Params: uid (必填), operation (必填: add_panel, remove_panel, update_panel, update_metadata, 删除).
add_panel params: panel (对象 带有 title, 类型, targets). Auto-layouts 下面 existing panels.
remove_panel / update_panel params: panelId (preferred) 或 panelTitle (case-insensitive substring fallback). updates (对象) 对于 update_panel.
update_metadata params: title, description, tags, 时间 (e.g., { "从": "现在-7d", "到": "现在" }), 刷新 (e.g., "1m").
删除 params: 无 此外 uid — permanently removes dashboard. Always confirm 带有 用户 第一个.
示例 添加: { "uid": "abc123", "operation": "add_panel", "panel": { "title": "错误 Rate", "类型": "timeseries", "targets": [{ "refId": "", "expr": "rate(errors_total[5m])", "datasource": { "uid": "prom1" } }] } }
示例 添加 (否 datasource): { "uid": "abc123", "operation": "add_panel", "panel": { "title": "Latency", "类型": "timeseries", "targets": [{ "refId": "", "expr": "histogram_quantile(0.99, rate(http_duration_bucket[5m]))" }] } } — validation skipped 如果 否 datasource UID found, panel 仍然 saved.
示例 移除: { "uid": "abc123", "operation": "remove_panel", "panelId": 3 }
示例 更新 panel: { "uid": "abc123", "operation": "update_panel", "panelId": 1, "updates": { "title": "新的 Title", "targets": [{ "refId": "", "expr": "new_query" }] } }
示例 更新 metadata: { "uid": "abc123", "operation": "update_metadata", "title": "My Dashboard v2", "时间": { "从": "现在-7d", "到": "现在" }, "刷新": "5m" }
示例 删除: { "uid": "abc123", "operation": "删除" }
Returns 更新: { status: "updated", uid, url, version, operation, panelCount, affectedPanel?: { id, title }, changedFields?: [...], queryValidation?: { validated, results, datasourceUid?, skippedReason? } }.
Returns queryValidation: 对于 add_panel 和 update_panel (当...时 targets 更改), PromQL queries dry-run against Grafana. 每个 结果: { refId, expr, 有效: 布尔值, 错误?: 字符串, sampleValue?: 数字 }. Panel always saved — validation informational. 如果 有效: 假, check 错误 字段 对于 PromQL syntax issues. 如果 skippedReason 设置, 否 datasource UID 是 found — include datasource: { uid: "..." } 在...上 targets 到 enable validation.
Returns 删除: { status: "deleted", uid, title, 消息 }.
Tip: targets 在...中 update_panel replaces entirely — include 所有 targets, 不 只是 changed ones.
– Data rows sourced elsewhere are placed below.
-- ==== Sys2Proof/Syntax.lean ====
section
/-! DEFINITION. The instructions: the five commands (30 R61), one constructor per row of spec/opcode_table.json. -/

namespace Sys2Proof

/-- A command.  It has no operand fields: every operand is a register or a buffer memory named by the command's own
rule (30 R62). -/
inductive Instr
  /-- the Oscillator (40 R80) -/
  | osc
  /-- the Symbol Shaper (41 R92) -/
  | shape
  /-- the Modulator (42 R100) -/
  | mod
  /-- the Basic Demodulator (43 R115) -/
  | demodb
  /-- the Robust Demodulator (44 R125) -/
  | demodr
  deriving DecidableEq, Repr

end Sys2Proof
end

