-- ==== Sys2Proof/WellFormed.lean ====
section
/-! DEFINITION. Which terms are well formed: command Bytes and host transactions (30 R60, R66).

A command has no operand fields (30 R62), so every term of `Instr` is well formed; what can be ill formed is a
transaction whose value does not have the type of the register or element it addresses, or carries a value of no
stated type (30 R66), and a command Byte with reserved bits set (30 R60). -/

namespace Sys2Proof

/-- Every command is well formed: it has no field that could hold a wrong value (30 R62). -/
def Instr.wf (i : Instr) : Bool := rsvField (encode i) == 0 && opField (encode i) != 0

/-- A command Byte with RSV = 0 and an operation code of the opcode map (30 R61, R63). -/
def commandByteWf (w : Byte) : Bool :=
  rsvField w == 0 && (1 ≤ (opField w).toNat && (opField w).toNat ≤ 5)

/-- The type of a value; `none` for a value of no stated type. -/
def Value.kind : Value → Option Kind
  | .scalar _      => some .scalar
  | .count _       => some .count
  | .bit _         => some .bit
  | .byte _        => some .byte
  | .unspecified _ => none

/-- A transaction is typed: a written value has the type of the register or element addressed (30 R66).  A reserved
register number has no type, so any value of a stated type may be written to it. -/
def Txn.wf : Txn → Bool
  | .wr r v =>
    match regOfNumber r with
    | some reg => v.kind == some (regKind reg)
    | none     => v.kind.isSome
  | .rd _ => true
  | .st m _ v => v.kind == some (memKind m)
  | .ld _ _ => true

end Sys2Proof
end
Include datasource.uid 在...上 targets 对于 查询 validation feedback.grafana_get_dashboard
当...时: 需要 到 inspect dashboard's panels — 查找 panel IDs 对于 sharing, 验证 structure, scan multiple dashboards 对于 overview, 或 audit 哪个 panels returning data.
Params: uid (必填). 可选: compact (布尔值, 默认 假) — return panel titles 和 types 仅, 否 queries 或 metadata (~70% smaller). audit (布尔值, 默认 假) — dry-run 每个 panel's 查询 和 添加 health status.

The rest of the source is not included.